Introducing Beakslet, thread
(http://www.pigeons.biz/forums/showthread.php?t=13598) 

Also, I did some lengthy postings on pigeon *Splitbeak*, with a badly split upper beak.

Larry


----------



## Pigeonpal2002

Thanks Reti, thanks folks for all the input

This helps to ease my fears and even though I knew I *might* be able to do it, I was/am still scared. My coworker lives with her sister but her sister is out of town for at least a month. My coworker doesn't know a lot about doves and really...either does her sister 

Perhaps I will make the attempt with the help of my co-worker holding the bird on the weekend. I might also pick up some things that might be beneficial and that I know they don't use, such as ACV, vitamins and get them to use a calcium source for the hen. In case you're wondering, I only found out not too long ago that her sister had doves and today was my second time at their house to see the doves...they are just precious little things and SOOOOOOO TAME!!!, even more tame than my own hand raised runts...go figure! lol

Thanks again for the advice


----------



## Pigeonpal2002

Thanks Larry, 

Yes, that helps, those pictures are good to see.
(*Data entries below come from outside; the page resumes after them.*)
/-- The end of a part reset: both cause sets hold PART_RESET, the cover and the home switches are
read, SCN starts with a sweep or a standby conversion, LPS enters STARTING and the fans are kicked
with MAIN_GOOD high, CUT_OK is asserted in OFF with it low, and a build is asked for. The presented
values of the main-rail channels follow their conditions at once (log 11), and the conversion begins
with this row (log 13). -/
def Obligations.ResetEndStartsOperation : Prop :=
  ∀ (x : InputLevels) (s : State), s.inReset = true →
    ∃ t, exec (.resetEnd x) s = .next t ∧
      Unchanged [.inReset, .scn, .afc, .lps, .ldu, .geo, .bkm, .attention] s t ∧
      t.inReset = false ∧ t.lps.cover = x.cover ∧
      (∀ a, t.axis a = { s.axis a with switch := x.homes.get a }) ∧
      t.pif.attnM.mask = 0 ∧ t.pif.attnS.mask = 0 ∧ t.pif.attnM.attn = true ∧
      t.pif.attnS.attn = true ∧ causeHeld t.pif.attnM.pending .partReset = true ∧
      causeHeld t.pif.attnS.pending .partReset = true ∧
      t.channel .brd = s.channel .brd ∧ t.geo.settings = s.geo.settings ∧ BuildAsked s t ∧
      (x.mainGood = true → t.lps = startingFrom { s.lps with cover := x.cover } ∧
        FansKicked s t ∧ t.scn.conversion = .sweep .lsh ∧
        ∀ c ∈ mainRailChannels, t.channel c = blankChannel .waiting) ∧
      (x.mainGood = false → t.lps = { s.lps with cover := x.cover, cutOk := true } ∧
        t.afc = s.afc ∧ t.scn.conversion = .standby ∧
        t.pif.attnM.pending = causeBit .partReset ∧ t.pif.attnS.pending = causeBit .partReset ∧
        ∀ c ∈ mainRailChannels, t.channel c = blankChannel .unpowered)

/-- From the start of a part reset until its end no other command acts (log 39). -/
def Obligations.DuringAPartResetNothingElseActs : Prop :=
  ∀ (i : Instr) (s : State), s.inReset = true → (∀ x, i ≠ .partReset x) → (∀ x, i ≠ .resetEnd x) →
    exec i s = .next s

/-- Every law of Sys2Proof/Safety.lean holds of the state at power-up. -/
def Obligations.EveryLawHoldsAtReset : Prop :=
  AttentionLaw State.reset ∧ PowerLaw State.reset ∧ LensLaw State.reset ∧
    RequestLaw State.reset ∧ BoundLaw State.reset ∧ BankLaw State.reset ∧
    ImageLaw State.reset ∧ StoreLaw State.reset ∧ ScanLaw State.reset

/-- Every step keeps the law of the ATTN lines. -/
def Obligations.EveryStepKeepsTheAttentionLaw : Prop :=
  ∀ s t : State, AttentionLaw s → step s = .next t → AttentionLaw t

/-- Every step keeps the law of the light, the trips and the cut permission. -/
def Obligations.EveryStepKeepsThePowerLaw : Prop :=
  ∀ s t : State, PowerLaw s → step s = .next t → PowerLaw t

/-- Every step keeps the law of the lens axes and drive slots, beside it the law of the pending list,
and beside it the law that bounds every known position by its maximum in force. -/
def Obligations.EveryStepKeepsTheLensLaw : Prop :=
  ∀ s t : State, LensLaw s → step s = .next t →
    LensLaw t ∧ (RequestLaw s → RequestLaw t) ∧ (BoundLaw s → BoundLaw t)

/-- Every step keeps the law of the table banks. -/
def Obligations.EveryStepKeepsTheBankLaw : Prop :=
  ∀ s t : State, BankLaw s → step s = .next t → BankLaw t

/-- Every step keeps the images canonical, and every offered one the whole image of a build that
passed its checks, in a state whose banks are lawful. -/
def Obligations.EveryStepKeepsTheImageLaw : Prop :=
  ∀ s t : State, BankLaw s → ImageLaw s → step s = .next t → ImageLaw t

/-- Every step keeps the law of the store. -/
def Obligations.EveryStepKeepsTheStoreLaw : Prop :=
  ∀ s t : State, StoreLaw s → step s = .next t → StoreLaw t

/-- Every step keeps the law of sensing, in a state whose power record is lawful. -/
def Obligations.EveryStepKeepsTheScanLaw : Prop :=
  ∀ s t : State, PowerLaw s → ScanLaw s → step s = .next t → ScanLaw t

/-! ## The Port Interface -/

/-- The first three checks of a taken command, in their order (R155); a refusal changes the port's
slot and nothing else. -/
def Obligations.PifChecksCodePortAndLengthInOrder : Prop :=
  ∀ s : State, s.inReset = false →
    (∀ p code d, (∀ c, cmdCode c ≠ code) → (p = .s ∨ code ≠ 0xFF) → d.length ≤ 255 →
      ∃ t, exec (.unknownCommand p code d) s = .next t ∧
        Answered p code d .unknown [] s t ∧ Unchanged [.ports] s t) ∧
    (∀ c p d, cmdPermitted c p = false →
      ∃ t, exec (commandRow c p d) s = .next t ∧
        Answered p (cmdCode c) d .notPermitted [] s t ∧ Unchanged [.ports] s t) ∧
    (∀ c p d, cmdPermitted c p = true → cmdLengthOk c d.length = false →
      ∃ t, exec (commandRow c p d) s = .next t ∧
        Answered p (cmdCode c) d .badLength [] s t ∧ Unchanged [.ports] s t)

/-- The fourth check: an operand outside the encoding of its kind is answered BAD_VALUE (R155). -/
def Obligations.PifRefusesOperandsOutsideTheirEncoding : Prop :=
  ∀ (c : Cmd) (p : Port) (d : List Byte) (s : State), s.inReset = false →
    cmdPermitted c p = true → cmdLengthOk c d.length = true → outsideEncoding c d = true →
    ∃ t, exec (commandRow c p d) s = .next t ∧
      Answered p (cmdCode c) d .badValue [] s t ∧ Unchanged [.ports] s t

/-- A broken frame is counted, leaves the slot as it was, and raises FRAME on its own port (R154);
on Port S its address and each of its bytes is acknowledged (R152). What the part drove meanwhile is
the model's record of an output (log 40). -/
def Obligations.BrokenFrameIsCountedAndRaisesFrame : Prop :=
  ∀ (p : Port) (bytes : List Byte) (bits : Nat) (s : State), s.inReset = false →
    brokenExchange p bytes bits →
    ∃ t, exec (.brokenFrame p bytes bits) s = .next t ∧ Unchanged [.ports, .attention] s t ∧
      t.pif.ports = s.pif.ports.set p
        { slot := (s.port p).slot, frameLoss := min 255 ((s.port p).frameLoss + 1),
          sent := drivenInFrame p (s.port p).slot.isSome
            (if bits = 0 then bytes.length else bytes.length + 1),
          acked := if p = .s then bytes.length + 1 else 0 } ∧
      (p = .m → Joined (causeBit .frame) s.pif.attnM t.pif.attnM ∧ t.pif.attnS = s.pif.attnS) ∧
      (p = .s → Joined (causeBit .frame) s.pif.attnS t.pif.attnS ∧ t.pif.attnM = s.pif.attnM) ∧
      (p = .v → Unchanged [.ports] s t)

/-- A response read empties the slot and clocks out the record, zeros after it, behind the slot byte
on Ports M and V; on Port S its address is acknowledged (R152, R156 to R158). -/
def Obligations.ResponseReadClocksOutTheRecord : Prop :=
  ∀ (p : Port) (n : Nat) (s : State), s.inReset = false →
    let record : List Byte := match (s.port p).slot with
      | none => [1, 0, 0, 0, 0]
      | some r => [BitVec.ofNat 8 (resultPlace r.result), r.code, if r.overrun then 1 else 0] ++
          bytes2 r.payload.length ++ r.payload
    let body := (record ++ List.replicate n 0).take n
    ∃ t, exec (.responseRead p n) s = .next t ∧ Unchanged [.ports] s t ∧
      t.pif.ports = s.pif.ports.set p
        { slot := none, frameLoss := (s.port p).frameLoss,
          sent := if p = .s then body
            else (if (s.port p).slot.isSome then 1 else 0) :: body,
          acked := if p = .s then 1 else 0 }

/-- The queries are answered with their records and change nothing but the port's slot. The layouts
rest on log 22, 23, 24 and 42 where the rules leave them open. -/
def Obligations.QueriesAnswerTheirRecordsAndChangeNothing : Prop :=
  ∀ s : State, s.inReset = false →
    (∀ p, p = .m ∨ p = .s → ∃ t, exec (.status p []) s = .next t ∧
      Answered p 0x01 [] .ok (statusBytes s p) s t ∧ Unchanged [.ports] s t ∧
      (statusBytes s p).length = 79) ∧
    (∀ b c, channelOfByte b = some c → ∃ t, exec (.sensor .m [b]) s = .next t ∧
      Answered .m 0x04 [b] .ok
        ([b] ++ bytes2Opt (shownOf s c).raw ++
          [BitVec.ofNat 8 (conditionPlace (shownOf s c).condition)] ++
          bytes2Opt (shownOf s c).temp ++ bytes2Opt (s.afc.heat.get c)) s t ∧
      Unchanged [.ports] s t) ∧
    (∀ b a, axisOfByte b = some a → ∃ t, exec (.axis .m [b]) s = .next t ∧
      Answered .m 0x05 [b] .ok (axisAnswer s a) s t ∧ Unchanged [.ports] s t ∧
      (axisAnswer s a).length = 36) ∧
    (∀ b n, slotOfByte b = some n → ∃ t, exec (.presetRead .m [b]) s = .next t ∧
      Answered .m 0x06 [b] .ok
        (b :: match s.ptb.slots.get n with
          | none => [1]
          | some x => 0 :: presetBytes x) s t ∧ Unchanged [.ports] s t) ∧
    (∃ t, exec (.bankStatus .v []) s = .next t ∧
      Answered .v 0x44 [] .ok (bankBytes s) s t ∧ Unchanged [.ports] s t ∧
      (bankBytes s).length = 25)

/-- EVENTS answers the port's pending set and empties it, its line released; MASK replaces the port's
mask, without the TRIP bit, re-evaluates the line and answers the mask in force (R166). -/
def Obligations.EventsAndMaskActOnTheirPort : Prop :=
  ∀ s : State, s.inReset = false →
    (∃ t, exec (.events .m []) s = .next t ∧
      Answered .m 0x02 [] .ok (bytes2 s.pif.attnM.pending.toNat) s t ∧
      Unchanged [.ports, .attention] s t ∧ t.pif.attnS = s.pif.attnS ∧
      t.pif.attnM = ⟨0, s.pif.attnM.mask, false⟩) ∧
    (∃ t, exec (.events .s []) s = .next t ∧
      Answered .s 0x02 [] .ok (bytes2 s.pif.attnS.pending.toNat) s t ∧
      Unchanged [.ports, .attention] s t ∧ t.pif.attnM = s.pif.attnM ∧
      t.pif.attnS = ⟨0, s.pif.attnS.mask, false⟩) ∧
    (∀ hi lo, word2 hi lo < 4096 →
      let mask : CauseSet := BitVec.ofNat 12 (word2 hi lo) &&& ~~~(causeBit .trip)
      (∃ t, exec (.mask .m [hi, lo]) s = .next t ∧
        Answered .m 0x03 [hi, lo] .ok (bytes2 mask.toNat) s t ∧
        Unchanged [.ports, .attention] s t ∧ t.pif.attnS = s.pif.attnS ∧
        t.pif.attnM = ⟨s.pif.attnM.pending, mask, attnLevel s.pif.attnM.pending mask⟩) ∧
      (∃ t, exec (.mask .s [hi, lo]) s = .next t ∧
        Answered .s 0x03 [hi, lo] .ok (bytes2 mask.toNat) s t ∧
        Unchanged [.ports, .attention] s t ∧ t.pif.attnM = s.pif.attnM ∧
        t.pif.attnS = ⟨s.pif.attnS.pending, mask, attnLevel s.pif.attnS.pending mask⟩)) ∧
    (∀ p hi lo, p = .m ∨ p = .s → 4096 ≤ word2 hi lo →
      ∃ t, exec (.mask p [hi, lo]) s = .next t ∧
        Answered p 0x03 [hi, lo] .badValue [] s t ∧ Unchanged [.ports] s t)

/-! ## Sensing -/

/-- A sweep starts while the rail is up and no conversion is in progress (R2, log 13); a standby BRD
conversion starts while the rail is down and none is in progress, and takes the place of one that is
left over (R3, log 12); otherwise the two rows change nothing. -/
def Obligations.SweepsAndStandbyConversionsStart : Prop :=
  ∀ s : State, s.inReset = false →
    (∃ t, exec .sweepStart s = .next t ∧ Unchanged [.scn] s t ∧
      (s.lps.power ≠ .off → s.scn.conversion = .idle →
        t.scn = { s.scn with conversion := .sweep .lsh }) ∧
      (s.lps.power = .off ∨ s.scn.conversion ≠ .idle → t = s)) ∧
    (∃ t, exec .standbyBrdConversion s = .next t ∧ Unchanged [.scn] s t ∧
      (s.lps.power = .off → s.scn.conversion = .idle ∨ s.scn.conversion = .leftover →
        t.scn = { s.scn with conversion := .standby }) ∧
      (s.lps.power ≠ .off ∨ s.scn.conversion = .standby ∨ (∃ c, s.scn.conversion = .sweep c) →
        t = s))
I am not so much worried about digging into the bone with the dove, as she's white and her beak is a little transluscent, so that will help too


----------



## Maggie-NC

Brad, we have a little girl, Katrina, who is a crested "something" and fairly small. She developed a scissors beak a couple of years ago and the vet said just to watch it since she eats and drinks well. Sometimes it would look pretty bad and at other times it aligns up normally so we have left it at that. She has no mate so we know of nothing that would have caused it initially. When we wormed them all last week her beak was in almost perfect alignment.


----------



## Reti

feralpigeon said:


> OMG, pliers? Well, the emory board gets quite a bit off at a time, but I really
> don't know how much overgrowth you're talking about. A different vet told me
> that by trimming the claws of a cat regulary, the area that is supplied by blood
> won't extend as far, don't know if this is true or if it would be similar w/beak overgrowth?
> 
> fp


That is true. Lucky's beak doesn't bleed now that i trim it regularly. And my cats claws are easy to trim since I do it every 10 days.

Reti


----------



## John_D

Our pigeon Piglet has a scissored and overgrown beak.. I know he's somewhat bigger than a dove, but the principle would be the same.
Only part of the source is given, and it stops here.